Many of you are already leaders in this field—you are sending skilled and
experienced forces with specialized capabilities to global hot spots. We
should explore the possibility of integrating these various specialized
capabilities into larger regional capabilities—so that we can participate
as a region in peacekeeping and stability operations.”
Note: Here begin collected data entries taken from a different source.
-- ==== Sys2Proof/Machine/Turns.lean ====
section
/-!
DEFINITION. The live turn (R71-R79): the changed set, the gates, votes, the decision, and what the exchange of the sheets
does to each block that uses a changed one (R59, R289, R426, R377, R489).
-/
namespace Sys2Proof.Machine

/-- The changed sheets: the shadow body differs in a byte; the two firmware bodies are compared in their slots (R71, R73). -/
def State.changedSheets (s : State) : List Nat :=
  ((List.range 16).map (· + 1)).filter (fun ty =>
    if ty = 12 ∨ ty = 13 then s.slotBody s.pkg.activeSlot ty != s.slotBody s.otherSlot ty
    else s.sheets.body ty != s.nextSheets.body ty)

/-! ### Gates (R73) -/

/-- A context that is not IDLE runs on a die. -/
def State.runsOn (s : State) (d : Nat) (p : Nat → Core → Bool) : Bool :=
  s.cores.any (fun e => e.1 / 256 == d && e.2.ctx != .idle && p e.1 e.2)

/-- A basin has a running context, a barge in flight or an open bucket on a die. -/
def State.basinBusy (s : State) (d b : Nat) : Bool :=
  s.runsOn d (fun _ k => k.basin == b) || s.ringBarges.any (fun x => x.basin == b && x.cluster / 32 == d) ||
  s.buckets.any (fun k => k.basin == b && k.die == d && k.sent && !k.done) ||
  s.slices.any (fun x => x.key.basin.val == b && x.key.die.val == d && x.st != .empty && x.st != .done)

/-- The ports of a die. -/
def diePorts (d : Nat) : List Nat := if d < 4 then (List.range 14).map (fun i => 14 * d + i) else []

/-- Every block of a die that uses a changed sheet is at its gate. -/
def State.atGate (s : State) (d ty : Nat) : Bool :=
  let t := s.sheetsOn d
  let u := (s.die d).shadow
  match ty with
  | 2 =>
    (clkPrimary t == clkPrimary u && clkRevertive t == clkRevertive u) || (s.die d).refQual (clkPrimary u)
  | 4 => (s.die d).substituting == [] && !s.runsOn d (fun c _ => mapChanged t u (c / 8))
  | 5 => basinIds.all (fun b => !bsnChanged t u b || !s.basinBusy d b)
  | 6 => basinIds.all (fun b => !rangesChanged t u b || !s.basinBusy d b)
  | 7 => (diePorts d).all (fun p => !portChanged t u p || (s.port p).st == .off || (s.port p).st == .down || (s.port p).quiesced)
  | 9 => !s.runsOn d (fun _ k => numFlight t k.basin != numFlight u k.basin)
  | 10 => !s.sluiceBusy d
  | 11 => s.pkg.recoveries == []
  | _ => true

/-- A running recovery lies in a scope that uses a sheet: a cluster uses power, topology, basins and numerics; a basin also
its memory, Towpath, sluice, check units and telemetry; a die or the package all. R77 and R79 do not list them. Log entry 107. -/
def scopeUses (scope ty : Nat) : Bool :=
  match scope with
  | 0 | 1 => [3, 4, 5, 9].contains ty
  | 2 => [3, 4, 5, 6, 7, 9, 10, 14, 15].contains ty
  | _ => true

def State.recoveryUses (s : State) (changed : List Nat) : Bool :=
  s.pkg.recoveries.any (fun r => changed.any (scopeUses r.scope))

/-- A keeper's vote (R77): its shadow sequence, its gates, then recoveries. Log entry 51. -/
def State.voteOf (s : State) (d : Nat) (t : Turn) : Vote :=
  if (s.die d).shadowSeq ≠ t.seq then ⟨false, 1, 0⟩
  else match t.changed.find? (fun ty => !s.atGate d ty) with
    | some ty => ⟨false, 3, ty⟩
    | none => if s.recoveryUses t.changed then ⟨false, 6, 0⟩ else ⟨true, 0, 0⟩

/-- A keeper takes part: it runs, and its die is not isolated (R79). -/
def State.keeperLive (s : State) (d : Nat) : Bool := (s.die d).keeperUp && !(s.die d).isolated

/-! ### Answers -/

/-- Answer an administrator's command with a code; a refusal that names a sheet and a die carries them. -/
def State.answer (s : State) (ch : Channel) (cmd code sheet die : Nat) : State :=
  match ch with
  | .basin b =>
    match (s.basin b).mboxCmd with
    | none => s
    | some c =>
      if c.code.toNat ≠ cmd then s
      else if code = 0 then s.replyDone b []
      else s.reply b 1 code (if sheet = 0 then [] else leBytes 2 sheet ++ leBytes 2 die)
  | .mgmt => s.emit (.mctpStatus code sheet die)

def State.setTurn (s : State) (t : Option Turn) : State := s.setPkg { s.pkg with turn := t }

/-! ### Decision -/

/-- The turn ends without a commit: its code goes to the administrator. The turn stands while a keeper still holds.
Log entry 51. -/
def State.endAbort (s : State) (t : Turn) : State :=
  let s := s.answer t.caller 0x14 t.code t.sheet t.die
  s.setTurn (if t.holds = [] then none else some { t with waitMs := 0 })

/-- ABORT: recorded with the standby before it is sent; the shadow set is VALID again. With code 0x03 and a wait limit the
turn waits for its next attempt. -/
def State.abortTurn (s : State) (t : Turn) (code sheet die : Nat) : State :=
  let t := { t with decision := some false, standby := some false, code := code, sheet := sheet, die := die, told := [] }
  let s := s.setPkg { s.pkg with shadow := .valid, lastCode := code, lastSheet := sheet, lastDie := die }
  if code = 3 ∧ t.waitMs ≠ 0 then s.setTurn (some t) else s.endAbort t

/-- COMMIT: recorded with the standby; the head keeper knows it at once. -/
def State.commitTurn (s : State) (t : Turn) : State :=
  (s.setPkg { s.pkg with shadow := .empty }).setTurn
    (some { t with decision := some true, standby := some true, told := [s.pkg.head] })

/-- A recovery that starts before COMMIT in a scope that uses a changed sheet aborts the turn with 0x06 (R79). Log entry 50. -/
def State.withdraw (s : State) (scope : Nat) : State :=
  match s.pkg.turn with
  | some t => if t.decision.isNone && t.changed.any (scopeUses scope) then s.abortTurn t 6 0 0 else s
  | none => s

/-! ### The exchange -/

/-- Exchange the changed bodies of a keeper. -/
def Die.exchange (k : Die) (changed : List Nat) : Die :=
  let sw := changed.filter (fun ty => ty != 12 && ty != 13)
  let put := fun (a b : Sheets) => sw.foldl (fun m ty => nset (fun _ => []) m ty (b.body ty)) a
  { k with active := put k.active k.shadow, shadow := put k.shadow k.active }

/-- The change a complex is making, or the one it would make next, is clamped to its limits (R59). -/
def Complex.reclamp (k : Complex) (clamp : Nat → Nat) : Complex :=
  let next := k.changing.map clamp
  { k with changing := if next = some k.step then none else next, queued := k.queued.map clamp }

/-- Clocks (R59): a complex whose step lies outside its new limits moves, and a change under way ends within them. The
governor's ceiling stands on the side of a lower frequency (R52). Log entry 52. -/
def State.turnClocks (s : State) (d : Nat) : State :=
  s.forEach ([0, 1, 2, 3].filter (fun x => complexDie x == d)) (fun s x =>
    let t := s.sheetsOn d
    let k := s.complex x
    let s := s.setComplex x (k.reclamp (fun n => max (clampStep t x n) k.ceiling))
    if k.step < clkHigh t x ∨ clkLow t x < k.step then s.retarget x else s)

/-- Ports of a die whose TP domain is off are OFF (R42, R359). -/
def State.settlePorts (s : State) (d : Nat) : State :=
  if 4 ≤ d ∨ s.domainOn (6 * d + 4) then s
  else s.forEach (diePorts d) (fun s p =>
    if (s.port p).st = .off then s else (s.portDown p).setPort p { (s.portDown p).port p with st := .off, training := false })

/-- A die goes into or out of service: its switched domains follow, and what stands on them (R38, R42). -/
def State.serveDie (s : State) (d : Nat) (on : Bool) : State :=
  let was := (s.die d).inService
  let s := s.setDie d { s.die d with inService := on }
  if on = was then s else (s.forEach (dieDomains d) (fun s n => s.setDomain n on)).settlePorts d

/-- A cluster that moved or came: it is reset, and while its basin is open the new place gets the allotment (R36, R471). -/
def State.replaceCluster (s : State) (c : Nat) : State :=
  let s := s.resetCluster c 0x1008
  match clusterOwner (s.sheetsOn (c / 32)) c with
  | some b => if (s.basin b).st = .open then s.admitCluster c else s
  | none => s

/-- Topology (R31, R32): the live map of a die is derived again; a cluster that moved or came comes back reset. -/
def State.turnTopology (s : State) (d : Nat) : State :=
  let s := s.serveDie d (bitOf (topService (s.sheetsOn d)) d && !(s.die d).isolated)
  if 4 ≤ d then s
  else
    let old := (s.die d).map
    let s := s.deriveMap d
    s.forEach (List.range 32) (fun s l =>
      if old.getD l 0xFF = (s.die d).map.getD l 0xFF then s else s.replaceCluster (32 * d + l))

/-- The basin changes owner (R426). -/
def ownerChanged (t u : Sheets) (b : Nat) : Bool :=
  bsnEnabled t b != bsnEnabled u b || bsnSelf t b != bsnSelf u b || bsnEndpoint t b != bsnEndpoint u b || bsnTag t b != bsnTag u b

/-- The die on which a GiB of the physical map lies. -/
def gibDie (n : Nat) : Nat := placeDie (placeOf (n * 0x40000000))

/-- Memory on a die (R289): a GiB that changes owner or is newly assigned is wiped before its new basin reaches it; one of CXL
space is unavailable until its fill ends. No cached translation outlives a change of a basin's ranges. -/
def State.turnMemory (s : State) (t : Sheets) (d : Nat) : State :=
  let u := s.sheetsOn d
  let s := s.forEach (basinIds.filter (fun b => rangesChanged t u b)) (fun s b => s.flushBasin b)
  s.forEach (List.range 64) (fun s i =>
    let r := mapRange u i
    let fresh := (List.range r.count).filter (fun n => gibDie (r.first + n) == d && !(basinGibs t r.basin).contains (r.first + n))
    s.forEach (if r.kind = 0 then [] else fresh) (fun s n => s.wipeGib i r.kind (r.first + n)))

/-- What a basin's definition brings: it opens, closes, or resets for its new owner with code 0x1008; one that was
UNAVAILABLE opens when the turn removes what is absent (R425, R426, R452, R533). -/
def State.turnBasin (s : State) (t : Sheets) (b : Nat) : State :=
  let u := s.sheets
  if bsnEnabled t b && !bsnEnabled u b then
    let s := s.discardBasin b 0x1008
    let s := s.forEach (basinRanges t b) (fun s r =>
      if r.kind = 2 then s.wipeDdr (r.first * 0x40000000) (r.count * 0x40000000)
      else s.wipe (r.first * 0x40000000) (r.count * 0x40000000))
    (s.forEach ((List.range 16).map id) (fun s r => s.setRing b r .reset)).closeBasin b
  else if !bsnEnabled t b && bsnEnabled u b then s.beginOpen b
  else if bsnEnabled u b && ownerChanged t u b then s.raise 0x1008 s.pkg.head b 0xFFFF 0 0
  else if bsnEnabled u b && (s.basin b).st == .unavailable && !s.resourceAbsent b then
    (s.setBasin b { s.basin b with lostDie := false }).beginOpen b
  else s

/-- A basin that is UNAVAILABLE opens once a turn has left it no absent resource (R425, R533). Log entry 52. -/
def State.reopen (s : State) : State :=
  s.forEach basinIds (fun s b =>
    if bsnEnabled s.sheets b && (s.basin b).st == .unavailable && !s.resourceAbsent b then (s.wipeBasin b 0x0E04).beginOpen b
    else s)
Latin American specialist Brian Loveman argues that military leaders around
Latin America “also saw opportunities in the melding of antiterrorism and
the drug war.” As Loveman explains, a month after Rumsfeld’s speech, the
commander of the Argentine army explained how, “defense must be treated
as an integral matter.”
Loveman concludes that, “The focus on counterterrorism and intelligence
pushed the militaries of the region increasingly back into surveillance
of civilians and participation in domestic politics….” It is a shame
that Washington officials don’t remember the blowback from the first war
on terrorism 30 years ago. As Operation Condor specialist John Dinges explains,
“The Letelier assassination in Washington, DC was blowback. It was orchestrated
by a close ally, a dictator the United States helped install, maintain,
and defend in power; it was planned by an intelligence official [Manuel
Contreras] who had been on the CIA payroll and who traveled frequently
for consultation with CIA officials in Washington; it was carried out by
DINA, a newly created security organization whose personnel were trained
in Chile by a CIA team; it was detected in its initial operational stages
not by alert spycraft, but by the very chumminess of CIA officials with
those planning the crimes.”
This time around the potential “blowback,” suffering, and devastation are
clear. According to the U.S. government there are identified terrorist
threats in virtually every country in Latin America: Argentina, Brazil,
Chile, Colombia, Ecuador, Panama, Paraguay, Uruguay, and Venezuela all
supposedly contain some type of Middle Eastern “terrorist cells” within
their country. In addition since the United States also sees “narcoterrorism”
and illegal immigration as national security threats, the U.S. also incriminates
Bolivia, Costa Rica, Cuba (the U.S. also considers Cuba a “state-sponsored”
terrorist nation), the Dominican Republic, El Salvador, Guatemala, Honduras,
Mexico, Nicaragua, and Peru. If the United States continues to push its
hegemonic, aggressive, and militaristic policies, and if the Latin American
militaries agree with the U.S. and decide to once again eliminate “internal
terrorist threats,” we might once again witness the flight of the Condor
throughout Latin America.
Arturo Jimenez is a political science graduate student from San Diego State
and is currently working on a masters thesis exploring Operation Condor.